-- ==== Sys2Proof/Machine/Ethernet.lean ====
section
/-! DEFINITION. The Uplink MAC: link changes (R101, R102), the receive filter (R99) with admission (R193) and the pause
hold (R106), transmission (R96), the pause repeat (R104), and the holdoff of notices (R188, R189). -/

namespace Sys2Proof.Machine

open Sys2Proof Host

/-- A notice that is held back is offered again, where there is a notice address (R188, R189). -/
def Dev.reofferNotice (d : Dev) : Dev := if d.ev.heldBack.isSome then d.noticeTest else d

/-- LINK_UP (R102): the speed is taken, the pause state asks again, LINK_UP is raised, a held-back notice is offered,
and transmission begins (DESIGN CHOICE, log entries 3 and 42). -/
def Dev.linkUp (d : Dev) (speed : LinkSpeed) : Dev :=
  if d.up.link then d
  else
    let d := d.modUp fun u => { u with link := true, speed := speed }
    let d := if d.up.pauseOn then (d.sendPause .ask).startRepeat else d
    ((d.raise .linkUp .none).reofferNotice).startTx

/-- One frame of the uplink queue is discarded for a link that is DOWN: its blocks are freed and it is counted (R101). -/
def Dev.dropQueued (d : Dev) (f : UpFrame) : Dev := (d.freeTransit f.blocks.length).dropUp .linkDown

/-- LINK_DOWN (R101): a frame that a warm restart had left in transmission is cut off too, its blocks free already (R108);
a pause frame that waits is not sent (DESIGN CHOICE, log entries 3 and 50). -/
def Dev.linkDown (d : Dev) : Dev :=
  if d.up.link then
    let frames := d.up.queue
    let cut := d.up.leaving
    let d := d.modUp fun u =>
      { u with link := false, queue := [], txBusy := false, leaving := false, hold := none, repeatTimer := none
               pauseDue := [] }
    let d := if cut then d.dropUp .linkDown else d
    ((frames.foldl Dev.dropQueued d).raise .linkDown .none).selectAll
  else d

/-- The source may manage the part (R193, tests 1 and 2). -/
def Settings.admits (s : Settings) (a : Addr) : Bool :=
  individual a && ((s.manager0 == 0#48 && s.manager1 == 0#48) || a == s.manager0 || a == s.manager1)

/-- Admission of a management frame (R193). -/
def Dev.admission (d : Dev) (src : Addr) (body : List Byte) : Dev :=
  match d.set.admits src, parseRequest body with
  | true, some (tag, ops) =>
    if Config.requestMax ≤ d.agent.queue.length then d.dropUp .queueFull
    else d.modAgent fun a => { a with queue := a.queue ++ [⟨src, tag, ops⟩] }
  | _, _ => d.dropUp .notAdmitted

/-- A received pause frame sets, replaces or ends the pause hold (R106). -/
def Dev.pauseReceived (d : Dev) (time : Nat) : Dev :=
  if time = 0 then (d.modUp fun u => { u with hold := none }).startTx
  else d.modUp fun u => { u with hold := some (d.clock + holdTime time u.speed) }

/-- The receive filter: the first test that holds (R99). -/
def Dev.receive (d : Dev) (bs : List Byte) : Dev :=
  let dst := rxDst bs
  let body := rxBody bs
  if bs.length < 64 then d.countUp .runt
  else if 1518 < bs.length then d.countUp .long
  else if !fcsOk bs then d.countUp .crc
  else if dst = d.ownAddr ∧ rxType bs = d.set.mgmtType then (d.countUp .framesIn).admission (rxSrc bs) body
  else if (dst = pauseAddr ∨ dst = d.ownAddr) ∧ rxType bs = 0x8808#16 ∧ ofBe (body.take 2) = 1 then
    (d.countUp .pausesReceived).pauseReceived (ofBe ((body.drop 2).take 2))
  else if inProxyRange d.set.base dst ∧ rxType bs = d.set.carrierType then
    (d.countUp .framesIn).carrierIn (rxSrc bs) dst body
  else if dst = broadcastAddr ∧ rxType bs = d.set.carrierType then
    (d.countUp .framesIn).carrierIn (rxSrc bs) dst body
  else d.countUp .other

/-- UPLINK_FRAME_RECEIVED (R99): while the link is UP and the receiver enabled. -/
def Dev.uplinkReceived (d : Dev) (bs : List Byte) : Dev :=
  if d.up.link && d.up.rxEnabled then d.receive bs else d

/-- The port is free: pause frames that fell due go ahead of the queue, and the next frame begins (R96). -/
def Dev.portFree (d : Dev) : Dev :=
  let due := d.up.pauseDue
  let d := due.foldl Dev.emitPause (d.modUp fun u => { u with pauseDue := [] })
  (d.modUp fun u => { u with txBusy := false, leaving := false }).startTx

/-- FRAME_TRANSMITTED (R96): the head frame leaves the queue, its blocks are freed and it is counted; then the port is
free. A frame that a warm restart had taken from the queue, and whose blocks it had freed (R108), is only counted. -/
def Dev.frameTransmitted (d : Dev) : Dev :=
  match d.up.txBusy, d.up.leaving, d.up.queue with
  | true, true, _ => (d.countUp .framesOut).portFree
  | true, false, f :: fs =>
    let d := d.modUp fun u => { u with queue := fs }
    (((d.freeTransit f.blocks.length).countUp .framesOut).selectAll).portFree
  | _, _, _ => d

/-- PAUSE_REPEAT (R104). -/
def Dev.pauseRepeat (d : Dev) : Dev :=
  match d.up.repeatTimer with
  | some t => ((d.reach t).sendPause .ask).startRepeat
  | none => d

/-- PAUSE_HOLD_END (R106). -/
def Dev.pauseHoldEnd (d : Dev) : Dev :=
  match d.up.hold with
  | some t => ((d.reach t).modUp fun u => { u with hold := none }).startTx
  | none => d

/-- NOTICE_HOLDOFF (R188, R189): a held-back notice is offered again when the holdoff has run since its drop, where the
holdoff is above 0; otherwise the holdoff clock reaches the holdoff and a notice falls due; with no notice address there
is none. -/
def Dev.noticeHoldoff (d : Dev) : Dev :=
  let span := d.set.noticeHoldoff * Config.ms
  match d.ev.heldBack, d.ev.holdoff with
  | some t, _ => if 0 < d.set.noticeHoldoff then (d.reach (t + span)).noticeTest else d
  | none, some t => (d.reach (t + span)).noticeTest
  | none, none => d

/-! ### The commands -/

/-- LINK_UP (R102). -/
def execLinkUp (speed : LinkSpeed) (dt : Nat) (s : State) : Host.Outcome State Fault Refusal :=
  .next { s with dev := (s.dev.elapse dt).linkUp speed }

/-- LINK_DOWN (R101). -/
def execLinkDown (dt : Nat) (s : State) : Host.Outcome State Fault Refusal :=
  .next { s with dev := (s.dev.elapse dt).linkDown }

/-- UPLINK_FRAME_RECEIVED (R99). -/
def execUplinkFrameReceived (bs : List Byte) (dt : Nat) (s : State) : Host.Outcome State Fault Refusal :=
  .next { s with dev := (s.dev.elapse dt).uplinkReceived bs }

/-- FRAME_TRANSMITTED (R96). -/
def execFrameTransmitted (dt : Nat) (s : State) : Host.Outcome State Fault Refusal :=
  .next { s with dev := (s.dev.elapse dt).frameTransmitted }

/-- PAUSE_REPEAT (R104). -/
def execPauseRepeat (s : State) : Host.Outcome State Fault Refusal := .next { s with dev := s.dev.pauseRepeat }

/-- PAUSE_HOLD_END (R106). -/
def execPauseHoldEnd (s : State) : Host.Outcome State Fault Refusal := .next { s with dev := s.dev.pauseHoldEnd }

/-- NOTICE_HOLDOFF (R188). -/
def execNoticeHoldoff (s : State) : Host.Outcome State Fault Refusal := .next { s with dev := s.dev.noticeHoldoff }

end Sys2Proof.Machine
end

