/-- Every field named is defined and has a length of its field (R197, R209) (DESIGN CHOICE, log entry 40). -/
def fieldsSound (fs : List FieldSpec) (named : List Field) : Bool :=
  named.all fun f => match specOf fs f.code with
    | some s => s.lens.contains f.value.length
    | none => false

/-- The bytes a write gives for a field code; of two the later stands (DESIGN CHOICE, log entry 38). -/
def given (named : List Field) (code : Nat) : Option (List Byte) :=
  (named.reverse.find? fun f => f.code.toNat == code).map Field.value

/-- A field code is named. -/
def names (named : List Field) (code : Nat) : Bool := (given named code).isSome

/-- The number written for a field, clamped to its range, or the present one. -/
def clampedOr (named : List Field) (code lo hi old : Nat) : Nat :=
  match given named code with
  | some v => clamp lo hi (ofBe v)
  | none => old

/-- The number written for a field, or the present one. -/
def natOr (named : List Field) (code old : Nat) : Nat :=
  match given named code with
  | some v => ofBe v
  | none => old

/-- The status of one field of a taken write (R197). -/
def fieldStatus (fs : List FieldSpec) (f : Field) : Status :=
  match specOf fs f.code with
  | none => .range
  | some s =>
    if !s.writable then .readOnly
    else
      match s.range with
      | some (lo, hi) => if f.value.isEmpty ∨ clamp lo hi (ofBe f.value) = ofBe f.value then .ok else .clamped
      | none => .ok

/-- The status of a taken write (R197). -/
def writeStatus (fs : List FieldSpec) (named : List Field) : Status :=
  let sts := named.map (fieldStatus fs)
  if sts.contains .readOnly then .readOnly else if sts.contains .clamped then .clamped else .ok

/-- The field results of a taken write: code, field status, value length, stored value (R208). -/
def fieldResults (fs : List FieldSpec) (named : List Field) (stored : List (List Byte)) : List Byte :=
  (named.map fun f =>
    let v := stored.getD (f.code.toNat - 1) []
    [f.code, (fieldStatus fs f).code, byte v.length] ++ v).flatten

/-- The answer of a taken write, given the values that stand after it. -/
def taken (fs : List FieldSpec) (named : List Field) (d : Dev) (stored : List (List Byte)) : Answer :=
  (d, writeStatus fs named, fieldResults fs named stored)

end Sys2Proof.Machine
end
··········
Repeat the material exactly. Begin with its first line and end with the line that has "and the pause".

- _Written response_:
-- ==== Sys2Proof/Machine/Ethernet.lean ====
section
/-! DEFINITION. The Uplink MAC: link changes (R101, R102), the receive filter (R99) with admission (R193) and the pause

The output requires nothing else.